Brian J Mingus wrote:
> Yep! And since this is not a democracy I wonder who at Ubuntu has authorized
> the demise of the REVU system? Isn't it part of Canonical's Ubuntu vision
> and hasn't at least one paid employee been asked to do it? Wasn't that
> person supervised by someone and did they drop the ball?
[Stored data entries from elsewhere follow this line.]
theorem dimension_error {n : BitVec 4} {s : State} {e : Stop} (h : dimension n s = .error e) :
    n = 0 ∧ s.lenient = false ∧ e = .raise .malformedHeader := by
  unfold dimension at h
  split at h
  · next h0 =>
    split at h
    · cases h
    · next hl => cases h; exact ⟨h0, by simpa using hl, rfl⟩
  · cases h

/-- The header (R151 to R154). -/
theorem header_eq_ok {w h : BitVec 4} {p : BitVec 1} {s t : State} (e : header w h p s = .ok t) :
    ∃ tw th, dimension w s = .ok tw ∧ dimension h s = .ok th ∧
      t = { s.advance 9 with
            g1Tw := tw, g1Th := th, g1Total := tw.toNat * th.toNat * 32
            bufB := List.replicate (tw.toNat * th.toNat * 8) 0#8
            bufC := List.replicate (tw.toNat * th.toNat * 8) 0#8
            g1Primary := p, g1Cur := p, phase := .g1Init } := by
  unfold header at e
  split at e
  · cases e
  · next tw hw =>
    split at e
    · cases e
    · next th hh => cases e; exact ⟨tw, th, hw, hh, rfl⟩

/-- The 14-byte block (R190, R191). -/
theorem loadPfx_eq_ok {w h : BitVec 4} {p : Palette} {s t : State} (e : loadPfx w h p s = .ok t) :
    ∃ pw ph, dimension w s = .ok pw ∧ dimension h s = .ok ph ∧
      t = { s with g2Pfx := 1, g2Pw := pw, g2Ph := ph, pal := p, g2Ip := Config.pfxLen, phase := .lzHeader } := by
  unfold loadPfx at e
  split at e
  · cases e
  · next pw hw =>
    split at e
    · cases e
    · next ph hh => cases e; exact ⟨pw, ph, hw, hh, rfl⟩

/-- Zero pairs (R159, R160): in budget, or cut to the budget in lenient mode. -/
theorem emitRun_eq_ok {r : Nat} {s t : State} (h : emitRun r s = .ok t) :
    (s.g1Emit + r ≤ s.g1Total ∧ t = afterElement { s with g1Emit := s.g1Emit + r, g1State := 1 }) ∨
    (s.g1Total < s.g1Emit + r ∧ s.lenient = true ∧
      t = afterElement { s with g1Emit := s.g1Emit + (s.g1Total - s.g1Emit), g1State := 1 }) := by
  unfold emitRun at h
  split at h
  · next hl =>
    split at h
    · next hh => cases h; exact .inr ⟨hl, hh, rfl⟩
    · cases h
  · next hl => cases h; exact .inl ⟨by omega, rfl⟩

theorem emitRun_error {r : Nat} {s : State} {e : Stop} (h : emitRun r s = .error e) :
    s.g1Total < s.g1Emit + r ∧ s.lenient = false ∧ e = .raise .overrun := by
  unfold emitRun at h
  split at h
  · next hl =>
    split at h
    · cases h
    · next hh => cases h; exact ⟨hl, by simpa using hh, rfl⟩
  · cases h

/-! ## Transfers -/

/-- A forward transfer (R204 to R206). -/
theorem repTransfer_eq_ok {s t : State} (h : repTransfer s = .ok t) :
    0 ≤ s.g2Start ∧ s.g2Start < s.dLen ∧ s.g2Start + s.g2Len ≤ s.dLen ∧ t = { s with bufD := s.bufD ++ forwardRange s } := by
  unfold repTransfer at h
  split at h
  · cases h
  · next hc =>
    simp only [startOutside, endOutside, Bool.or_eq_true, decide_eq_true_eq, not_or, not_lt, not_le] at hc
    exact ⟨hc.1.1, hc.1.2, hc.2, appendAll_eq_ok h⟩

/-- A bit-reversed transfer (R204, R205, R207). -/
theorem brevTransfer_eq_ok {s t : State} (h : brevTransfer s = .ok t) :
    0 ≤ s.g2Start ∧ s.g2Start < s.dLen ∧ s.g2Start + s.g2Len ≤ s.dLen ∧
      t = { s with bufD := s.bufD ++ (forwardRange s).map bitReverse } := by
  unfold brevTransfer at h
  split at h
  · cases h
  · next hc =>
    simp only [startOutside, endOutside, Bool.or_eq_true, decide_eq_true_eq, not_or, not_lt, not_le] at hc
    exact ⟨hc.1.1, hc.1.2, hc.2, appendAll_eq_ok h⟩

/-- A backward transfer (R204, R205, R208). -/
theorem backTransfer_eq_ok {s t : State} (h : backTransfer s = .ok t) :
    0 ≤ s.g2Start ∧ s.g2Start < s.dLen ∧ 0 ≤ s.g2Start - (s.g2Len - 1) ∧ t = { s with bufD := s.bufD ++ backwardRange s } := by
  unfold backTransfer at h
  split at h
  · cases h
  · next hc =>
    simp only [startOutside, walkOutside, Bool.or_eq_true, decide_eq_true_eq, not_or, not_lt, not_le] at hc
    exact ⟨hc.1.1, hc.1.2, hc.2, appendAll_eq_ok h⟩

/-! ## The TileAssembler -/

/-- `Place` (R230 to R233). -/
theorem place_eq_ok {g : Bool} {d0 d1 : List Byte} {s t : State} (h : place g d0 d1 s = .ok t) :
    s.dlW ≤ (choosePhysical g s).1 ∧ s.dlH ≤ (choosePhysical g s).2 ∧
    ∃ u, u = { s with phW := (choosePhysical g s).1, phH := (choosePhysical g s).2
                      colOff := ((choosePhysical g s).1 - s.dlW + 1) / 2, rowOff := (choosePhysical g s).2 - s.dlH } ∧
      t = { u with p0 := placedPlane d0 u, p1 := placedPlane d1 u } := by
  unfold place at h
  simp only at h
  split at h
  · cases h
  · next hc => cases h; exact ⟨by omega, by omega, _, rfl, rfl⟩

/-- `Place` refuses what does not fit, and stops in no other way (R231). -/
theorem place_error {g : Bool} {d0 d1 : List Byte} {s : State} {e : Stop} (h : place g d0 d1 s = .error e) :
    ((choosePhysical g s).1 < s.dlW ∨ (choosePhysical g s).2 < s.dlH) ∧ e = .refuse .declaredExceedsPhysical := by
  unfold place at h
  simp only at h
  split at h
  · next hc => cases h; exact ⟨hc, rfl⟩
  · cases h

/-- The end of a decode (R150, R193). -/
theorem finish_eq_ok {g : Bool} {d0 d1 : List Byte} {s t : State} (h : finish g d0 d1 s = .ok t) :
    ∃ u, place g d0 d1 s = .ok u ∧ t = { assemble u with st := (assemble u).st.finish, phase := .idle } := by
  unfold finish at h
  split at h
  · cases h
  · next u hu => cases h; exact ⟨u, hu, rfl⟩

theorem finish_error {g : Bool} {d0 d1 : List Byte} {s : State} {e : Stop} (h : finish g d0 d1 s = .error e) :
    place g d0 d1 s = .error e := by
  unfold finish at h
  split at h
  · next e' he => cases h; exact he
  · cases h

/-- The three sources of the layout, in their order of precedence (R212). -/
theorem chooseDims_override {s : State} (h : s.ovrEn = true) : chooseDims s = .ok (s.ovrW.toNat, s.ovrH.toNat) := if_pos h

theorem chooseDims_block {s : State} (h : s.ovrEn = false) (hp : s.g2Pfx = 1) : chooseDims s = .ok (s.g2Pw.toNat, s.g2Ph.toNat) :=
  (if_neg (by rw [h]; decide)).trans (if_pos hp)

theorem chooseDims_inferred {s : State} (h : s.ovrEn = false) (hp : s.g2Pfx = 0) : chooseDims s =
    if s.bufD.length < 16 then .error (.raise .truncatedInput)
    else .ok ((shapeOf s.params.shapeTable (s.bufD.length / 16)).getD (1, s.bufD.length / 16)) := by
  have e : s.dLen / Config.tileBytes = s.bufD.length / 16 := rfl
  unfold chooseDims
  rw [if_neg (by rw [h]; decide), if_neg (by rw [hp]; decide)]
  simp only [e]
  by_cases hl : s.bufD.length < 16
  · rw [if_pos hl, if_pos (by omega)]
  · rw [if_neg hl, if_neg (by omega)]

/-- The size check (R213). -/
theorem checkSize_eq (s : State) : checkSize s =
    if s.bufD.length < s.g2Tw * s.g2Th * 16 then .error (.raise .truncatedInput)
    else if s.g2Tw * s.g2Th * 16 < s.bufD.length ∧ s.lenient = false then .error (.raise .overrun)
    else .ok s := by
  have e : s.g2Tw * s.g2Th * Config.tileBytes = s.g2Tw * s.g2Th * 16 := rfl
  unfold checkSize
  simp only [e, State.dLen, Bool.and_eq_true, decide_eq_true_eq, Bool.not_eq_true']
/-- `CheckSize()` (R213). -/
theorem checkSize_eq_ok {s t : State} (h : checkSize s = .ok t) :
    t = s ∧ s.g2Tw * s.g2Th * Config.tileBytes ≤ s.dLen ∧ (s.dLen = s.g2Tw * s.g2Th * Config.tileBytes ∨ s.lenient = true) := by
  unfold checkSize at h
  simp only at h
  split at h
  · cases h
  · next h1 =>
    split at h
    · cases h
    · next h2 =>
      cases h
      refine ⟨rfl, by omega, ?_⟩
      simp only [Bool.and_eq_true, decide_eq_true_eq, Bool.not_eq_true', not_and, Bool.not_eq_false] at h2
      rcases Nat.lt_or_ge (s.g2Tw * s.g2Th * Config.tileBytes) s.dLen with hl | hl
      · exact .inr (h2 hl)
      · left; omega

/-- The end of a Gen2 decode (R193). -/
theorem g2Finish_eq_ok {s t : State} (h : g2Finish s = .ok t) :
    ∃ w hh u, chooseDims s = .ok (w, hh) ∧ u = { s with g2Tw := w, g2Th := hh } ∧ checkSize u = .ok u ∧
      finish false (g2Plane 0 u) (g2Plane 1 u) { u with dlW := w, dlH := hh } = .ok t := by
  unfold g2Finish at h
  split at h
  · cases h
  · next w hh hd =>
    split at h
    · cases h
    · next u hu =>
      obtain ⟨rfl, -⟩ := checkSize_eq_ok hu
      exact ⟨w, hh, _, hd, rfl, hu, h⟩

/-! ## Commands -/

/-- A command whose prologue passes runs its body (R253). -/
theorem command_of_none {c : BitVec 4} {body : State → Result} {s : State} (h : prologue c s = none) : command c body s = body s := by
  unfold command; rw [h]

/-- A command whose prologue fires is refused (R253). -/
theorem command_of_some {c : BitVec 4} {body : State → Result} {s : State} {r : RefReason} (h : prologue c s = some r) :
    command c body s = .next (s.stop (.refuse r)) := by
  unfold command; rw [h]

end Sys2Proof.Machine
end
Not to point
> fingers I have no idea how those things work - I just think its an
> unfortunate thing.

    Nobody "authorised" the demise of the REVU system.  It was created
by volunteers to facilitate review of packages.  REVU has never been
overseen by Canonical, and I do not believe that any Canonical staff
have ever been assigned to ensure it goes smoothly (although I may be
mistaken).  REVU's infastructue is provided by UbuntuWire, as a result
of support from Department of Computer Science 4, Friedrich-Alexander
University, Erlangen-Nuremberg.

    The key consideration is that MOTU consists *entirely* of
volunteers.  Some of us happen to also be paid for other work they do
in open source or in Ubuntu, but nobody is paid to be MOTU.  So long
as MOTU remains the group that oversees REVU, REVU processing by MOTU
will only happen when individual MOTU are sufficiently interested in
processing that queue.

    As Eliot pointed out, one of the best ways to help keep this queue
in shape is to participate in the review of submitted packages.  As
Benjamin pointed out, working *also* with Debian is a great way to get
packages into Ubuntu.  If you'd like to help, please set to reviewing
and improving packages on REVU, and helping get them assigned a
maintainer and in Debian.  If you've questions along the way, please
join us in #ubuntu-motu on freenode: it's a rare time of day someone
won't be happy to help with any questions you have.